> _Exercise description_: Look for the string "them" in the material below. Copy every line where you find it.

════

-- ==== Sys2Proof/Certificates/Slice0/Obligations.lean ====
section
/-!
DEFINITION. The statements for the provers. Each docstring names the rules of the spec it formalises.
Where a statement says `t = { s with … }`, every field it does not list is unchanged: it is its own
frame. The counters `inputReads` and `romDraws` are the model's own (log entries 4 and 5); a statement
that lets them move says nothing of a free value. The cycles of an instruction are written
`s.time i n`: the number `n` of its rule where the core has the spec's default cycle tables, and its entry
in the core's own tables in any case (R8, R551, R552; `s.timeTaken` for a conditional transfer taken).
-/

open Sys2Proof Sys2Proof.Machine

/-! ### Encoding -/

/-- A few words written out from the encodings of R129 to R133. -/
def Obligations.DecodeWords : Prop :=
  decode 0x41 0 0 = .ldBC ∧ decode 0x3E 0x42 0 = .ldAD8 0x42 ∧ decode 0x36 0x07 0 = .ldIndHlD8 0x07 ∧
  decode 0xEA 0x00 0x21 = .ldIndA16A 0x2100 ∧ decode 0x21 0x34 0x12 = .ldHlD16 0x1234 ∧
  decode 0xF8 0x08 0 = .ldHlSpE8 0x08 ∧ decode 0x9C 0 0 = .sbcAH ∧ decode 0xE6 0x0F 0 = .andD8 0x0F ∧
  decode 0x2D 0 0 = .decL ∧ decode 0x29 0 0 = .addHlHl ∧ decode 0x1F 0 0 = .rra ∧
  decode 0xCB 0x15 0 = .rlL ∧ decode 0xCB 0x7F 0 = .bit7A ∧ decode 0xCB 0xDE 0 = .set3IndHl ∧
  decode 0x18 0xFE 0 = .jrE8 0xFE ∧ decode 0xDC 0x00 0x80 = .callCA16 0x8000 ∧ decode 0xEF 0 0 = .rst28 ∧
  decode 0x76 0 0 = .halt ∧ decode 0xFB 0 0 = .ei ∧ decode 0xDD 0 0 = .illegal 0xDD

/-- R129 to R133: the opcode map, block by block, with the operand tables of R124 to R127, whatever the
bytes after the opcode: each group of opcodes by its fields, then the opcodes that stand alone, then the
second table, and the eleven bytes of R134 that select no instruction. -/
def Obligations.OpcodeMap : Prop :=
  ∀ (y z p : Nat) (b1 b2 : Byte), y < 8 → z < 8 → p < 4 →
    let op := fun (n : Nat) => decode (BitVec.ofNat 8 n) b1 b2
    let cb := fun (n : Nat) => decode 0xCB (BitVec.ofNat 8 n) b2
    let w := mkWord b2 b1
    let x := fun (n : Nat) => ([.b, .c, .d, .e, .h, .l, .indHl, .a] : List Operand8).getD n .a
    let rr := ([.bc, .de, .hl, .sp] : List Reg16).getD p .sp
    let stk := ([.bc, .de, .hl, .af] : List Reg16Stk).getD p .af
    let cc := ([.nz, .z, .nc, .c] : List Cond).getD p .c
    let alu := ([.add, .adc, .sub, .sbc, .and, .xor, .or, .cp] : List AluOp).getD y .cp
    let rot := ([.rlc, .rrc, .rl, .rr, .sla, .sra, .swap, .srl] : List RotOp).getD y .srl
    (op (0x01 + 16 * p) = ldImm16Of rr w ∧ op (0x09 + 16 * p) = addHlOf rr ∧
      op (0x03 + 16 * p) = inc16Of rr ∧ op (0x0B + 16 * p) = dec16Of rr ∧
      op (0x04 + 8 * y) = incOf (x y) ∧ op (0x05 + 8 * y) = decOf (x y) ∧
      op (0x06 + 8 * y) = ldImmOf (x y) b1 ∧ op (0x20 + 8 * p) = jrCcOf cc b1) ∧
    (y ≠ 6 ∨ z ≠ 6 → op (0x40 + 8 * y + z) = ldOf (x y) (x z)) ∧ op 0x76 = .halt ∧
    op (0x80 + 8 * y + z) = aluOf alu (x z) ∧
    (op (0xC0 + 8 * p) = retCcOf cc ∧ op (0xC1 + 16 * p) = popOf stk ∧
      op (0xC2 + 8 * p) = jpCcOf cc w ∧ op (0xC4 + 8 * p) = callCcOf cc w ∧
      op (0xC5 + 16 * p) = pushOf stk ∧ op (0xC6 + 8 * y) = aluImmOf alu b1 ∧
      op (0xC7 + 8 * y) = rstOf y) ∧
    (op 0x00 = .nop ∧ op 0x08 = .ldIndA16Sp w ∧ op 0x10 = .stop b1 ∧ op 0x18 = .jrE8 b1 ∧
      op 0x02 = .ldIndBcA ∧ op 0x12 = .ldIndDeA ∧ op 0x22 = .ldIndHlIncA ∧ op 0x32 = .ldIndHlDecA ∧
      op 0x0A = .ldAIndBc ∧ op 0x1A = .ldAIndDe ∧ op 0x2A = .ldAIndHlInc ∧ op 0x3A = .ldAIndHlDec ∧
      op 0x07 = .rlca ∧ op 0x0F = .rrca ∧ op 0x17 = .rla ∧ op 0x1F = .rra ∧ op 0x27 = .daa ∧
      op 0x2F = .cpl ∧ op 0x37 = .scf ∧ op 0x3F = .ccf) ∧
    (op 0xE0 = .ldhIndA8A b1 ∧ op 0xE8 = .addSpE8 b1 ∧ op 0xF0 = .ldhAIndA8 b1 ∧
      op 0xF8 = .ldHlSpE8 b1 ∧ op 0xC9 = .ret ∧ op 0xD9 = .reti ∧ op 0xE9 = .jpHl ∧ op 0xF9 = .ldSpHl ∧
      op 0xE2 = .ldIndCA ∧ op 0xEA = .ldIndA16A w ∧ op 0xF2 = .ldAIndC ∧ op 0xFA = .ldAIndA16 w ∧
      op 0xC3 = .jpA16 w ∧ op 0xF3 = .di ∧ op 0xFB = .ei ∧ op 0xCD = .callA16 w) ∧
    (cb (8 * y + z) = rotOf rot (x z) ∧ cb (0x40 + 8 * y + z) = bitOf y (x z) ∧
      cb (0x80 + 8 * y + z) = resOf y (x z) ∧ cb (0xC0 + 8 * y + z) = setOf y (x z)) ∧
    (∀ n ∈ [0xD3, 0xDB, 0xDD, 0xE3, 0xE4, 0xEB, 0xEC, 0xED, 0xF4, 0xFC, 0xFD],
      op n = .illegal (BitVec.ofNat 8 n))

/-- Decoding the bytes of a well-formed instruction gives it back, with every operand, and leaves the
bytes after it. -/
def Obligations.DecodeEncode : Prop :=
  ∀ (i : Instr) (rest : List Byte), i.WellFormed → decodeBytes (encode i ++ rest) = .ok (i, rest)

/-- R120, R136, R140: decode is total on bytes. Any three bytes decode to a well-formed instruction,
whose own bytes are the first of them: no bit is dropped, and no two byte strings mean one instruction.
Their number is one to three and a function of the first byte, by the lists of R136. A core reads its
bytes through its own parameters (R8, log entry 1): a byte of `ILLEGAL` is the illegal instruction, any
other is decoded as the row its `OPCODE_MAP` gives it, and with the defaults that is this decoder. -/
def Obligations.EncodeDecode : Prop :=
  ∀ b0 b1 b2 : Byte, (decode b0 b1 b2).WellFormed ∧
    encode (decode b0 b1 b2) = [b0, b1, b2].take (instrLength b0) ∧
    (instrLength b0 =
      if b0.toNat ∈ [0x01, 0x11, 0x21, 0x31, 0x08, 0xC2, 0xC3, 0xC4, 0xCA, 0xCC, 0xCD, 0xD2, 0xD4,
        0xDA, 0xDC, 0xEA, 0xFA] then 3
      else if b0.toNat ∈ [0x06, 0x0E, 0x16, 0x1E, 0x26, 0x2E, 0x36, 0x3E, 0x10, 0x18, 0x20, 0x28, 0x30,
        0x38, 0xC6, 0xCE, 0xD6, 0xDE, 0xE6, 0xEE, 0xF6, 0xFE, 0xE0, 0xF0, 0xE8, 0xF8, 0xCB] then 2
      else 1) ∧
    (∀ p : Config, b0 ∈ p.illegal →
      p.decode b0 b1 b2 = .illegal b0 ∧ p.instrLength b0 = 1) ∧
    (∀ p : Config, b0 ∉ p.illegal →
      let row := (p.opcodeMap.lookup b0).getD b0
      (row ∉ illegalOpcodes → p.instrLength b0 = instrLength row ∧
        p.decode b0 b1 b2 =
          decode row (if row = 0xCB then (p.cbMap.lookup b1).getD b1 else b1) b2)) ∧
    Config.default.decode b0 b1 b2 = decode b0 b1 b2 ∧
    Config.default.instrLength b0 = instrLength b0

/-- R336: the prefix entry, with its second byte, completes at every second byte, with the next state
of the instruction behind the prefix that the core's map gives that byte (with the default map, the
byte's own row). -/
def Obligations.PrefixRunsSecondTable : Prop :=
  ∀ (cb : Byte) (s : State), ∃ t, exec (.prefixCb cb) s = .next t ∧
    exec (decode 0xCB (s.cfg.cbRow cb) 0) s = .next t

/-! ### The bus -/

/-- R73, R75, R77, R78, R79, R84: at a plain address a store changes that byte and nothing else, and a read
gives the byte stored. R82: a store to DIV zeroes the register and its sub-counter whatever the value,
and changes nothing else. -/
def Obligations.PlainStorage : Prop :=
  ∀ (s : State) (a : Word) (v : Byte),
    (PlainAddress a →
      (∀ n, (s.busWrite a v).peek n = if n = a.toNat then v else s.peek n) ∧
      s.busWrite a v = { s with mem := (s.busWrite a v).mem } ∧
      s.busRead a = s.peek a.toNat) ∧
    (∀ n, (s.busWrite 0xFF04 v).peek n = if n = 0xFF04 then 0 else s.peek n) ∧
    s.busWrite 0xFF04 v =
      { s with mem := (s.busWrite 0xFF04 v).mem, timer := { s.timer with divSub := 0 } } ∧
    s.busRead 0xFF04 = s.peek 0xFF04

/-- R76: a write on either side of the mirrored window is read back on both sides, and after any
write at all the two sides are the same if they were before. -/
def Obligations.EchoSynchronised : Prop :=
  (∀ (s : State) (a : Word) (v : Byte), 0xC000 ≤ a.toNat → a.toNat ≤ 0xDDFF →
    (s.busWrite a v).busRead a = v ∧ (s.busWrite a v).busRead (a + 0x2000) = v ∧
    (s.busWrite (a + 0x2000) v).busRead a = v ∧ (s.busWrite (a + 0x2000) v).busRead (a + 0x2000) = v) ∧
  (∀ (s : State) (a : Word) (v : Byte), EchoOk s → EchoOk (s.busWrite a v))

/-- The frame of every bus access (R66, R71): a write leaves every byte of the array outside
`storedBytes`, every CPU register, the PPU, the ROM and the parameters as they were; the controller's
registers and the signals change only below 0x8000, the external RAM's bytes only in 0xA000-0xBFFF, DIV's
sub-counter only at 0xFF04, the APU only in 0xFF10-0xFF3F, the model's own counters only by the DMA copy;
a read leaves everything as it was but those counters. -/
def Obligations.BusFrames : Prop :=
  (∀ (s : State) (a : Word) (v : Byte) (n : Nat), ¬ storedBytes a n →
    (s.busWrite a v).peek n = s.peek n) ∧
  (∀ (s : State) (a : Word) (v : Byte),
    let t := s.busWrite a v
    t = { s with
      mem := t.mem
      mbc := { t.mbc with kind := s.mbc.kind }
      extRam := { s.extRam with data := t.extRam.data }
      timer := { s.timer with divSub := t.timer.divSub }
      apu := t.apu, signals := t.signals, inputReads := t.inputReads, romDraws := t.romDraws } ∧
    (0x8000 ≤ a.toNat → t.mbc = s.mbc ∧ t.signals = s.signals) ∧
    (a.toNat < 0xA000 ∨ 0xBFFF < a.toNat → t.extRam = s.extRam) ∧
    (a.toNat ≠ 0xFF04 → t.timer = s.timer) ∧
    (a.toNat < 0xFF10 ∨ 0xFF3F < a.toNat → t.apu = s.apu) ∧
    (a.toNat ≠ 0xFF46 → t.inputReads = s.inputReads ∧ t.romDraws = s.romDraws)) ∧
  (∀ (s : State) (a : Word), ∃ inputReads romDraws,
    s.busTouch a = { s with inputReads := inputReads, romDraws := romDraws })

/-- R72: a write below 0x8000 changes no memory and no byte of the ROM or of the external RAM; a read
there gives what it gave before unless another bank is mapped. -/
def Obligations.RomIsNotWritten : Prop :=
  ∀ (s : State) (a : Word) (v : Byte), a.toNat < 0x8000 →
    s.busWrite a v =
      { s with mbc := (s.busWrite a v).mbc, signals := (s.busWrite a v).signals } ∧
    ((s.busWrite a v).mbc.romBank = s.mbc.romBank →
      ∀ b : Word, b.toNat < 0x8000 → (s.busWrite a v).busRead b = s.busRead b)

/-- R91 to R95: what each controller does with a write in each ROM window, MBC5 as MBC3; the bank
mappings that follow; a ROM bank register written is never 0, and writing it twice is writing it once.
`persistRam` and `unsupportedRtcLatch` are the signals of R92, R96 and R93, as the model records them; that
`persistRam` is sent only if RAM was enabled before is the model's reading (log entry 21). -/
def Obligations.ControllerWindows : Prop :=
  ∀ (s : State) (a : Word) (v : Byte),
    (a.toNat ≤ 0x1FFF → s.busWrite a v = { s with
      mbc := { s.mbc with ramEnable := decide (v.toNat % 16 = 0x0A) }
      signals := s.signals ++
        (if s.mbc.ramEnable = true ∧ v.toNat % 16 ≠ 0x0A then [Signal.persistRam] else []) }) ∧
    (0x2000 ≤ a.toNat → a.toNat ≤ 0x7FFF → s.mbc.kind = .noMbc → s.busWrite a v = s) ∧
    (0x2000 ≤ a.toNat → a.toNat ≤ 0x3FFF → s.mbc.kind = .mbc1 → s.busWrite a v = { s with
      mbc := { s.mbc with romReg := BitVec.ofNat 7 (max 1 (v.toNat % 32)) } }) ∧
    (0x2000 ≤ a.toNat → a.toNat ≤ 0x3FFF → s.mbc.kind = .mbc3 ∨ s.mbc.kind = .mbc5 →
      s.busWrite a v = { s with
        mbc := { s.mbc with romReg := BitVec.ofNat 7 (max 1 (v.toNat % 128)) } }) ∧
    (0x4000 ≤ a.toNat → a.toNat ≤ 0x5FFF → s.mbc.kind ≠ .noMbc → s.busWrite a v = { s with
      mbc := { s.mbc with ramReg := BitVec.ofNat 2 v.toNat } }) ∧
    (0x6000 ≤ a.toNat → a.toNat ≤ 0x7FFF → s.mbc.kind = .mbc1 → s.busWrite a v = { s with
      mbc := { s.mbc with mode := decide (v.toNat % 2 = 1) } }) ∧
    (0x6000 ≤ a.toNat → a.toNat ≤ 0x7FFF → s.mbc.kind = .mbc3 ∨ s.mbc.kind = .mbc5 →
      s.busWrite a v = { s with signals := s.signals ++ [Signal.unsupportedRtcLatch] }) ∧
    (s.mbc.kind = .noMbc → s.mbc.romBank = 1 ∧ s.mbc.ramBank = 0) ∧
    (s.mbc.kind = .mbc1 →
      s.mbc.romBank = s.mbc.romReg.toNat % 32 + (if s.mbc.mode then 0 else 32 * s.mbc.ramReg.toNat) ∧
      s.mbc.ramBank = if s.mbc.mode then s.mbc.ramReg.toNat else 0) ∧
    (s.mbc.kind = .mbc3 ∨ s.mbc.kind = .mbc5 →
      s.mbc.romBank = s.mbc.romReg.toNat ∧ s.mbc.ramBank = s.mbc.ramReg.toNat) ∧
    (0x2000 ≤ a.toNat → a.toNat ≤ 0x3FFF → s.mbc.kind ≠ .noMbc →
      (s.busWrite a v).mbc.romReg ≠ 0 ∧ (s.busWrite a v).busWrite a v = s.busWrite a v)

════

> _Output for this task_:
that lets them move says nothing of a free value. The cycles of an instruction are written
whose own bytes are the first of them: no bit is dropped, and no two byte strings mean one instruction.
`persistRam` and `unsupportedRtcLatch` are the signals of R92, R96 and R93, as the model records them; that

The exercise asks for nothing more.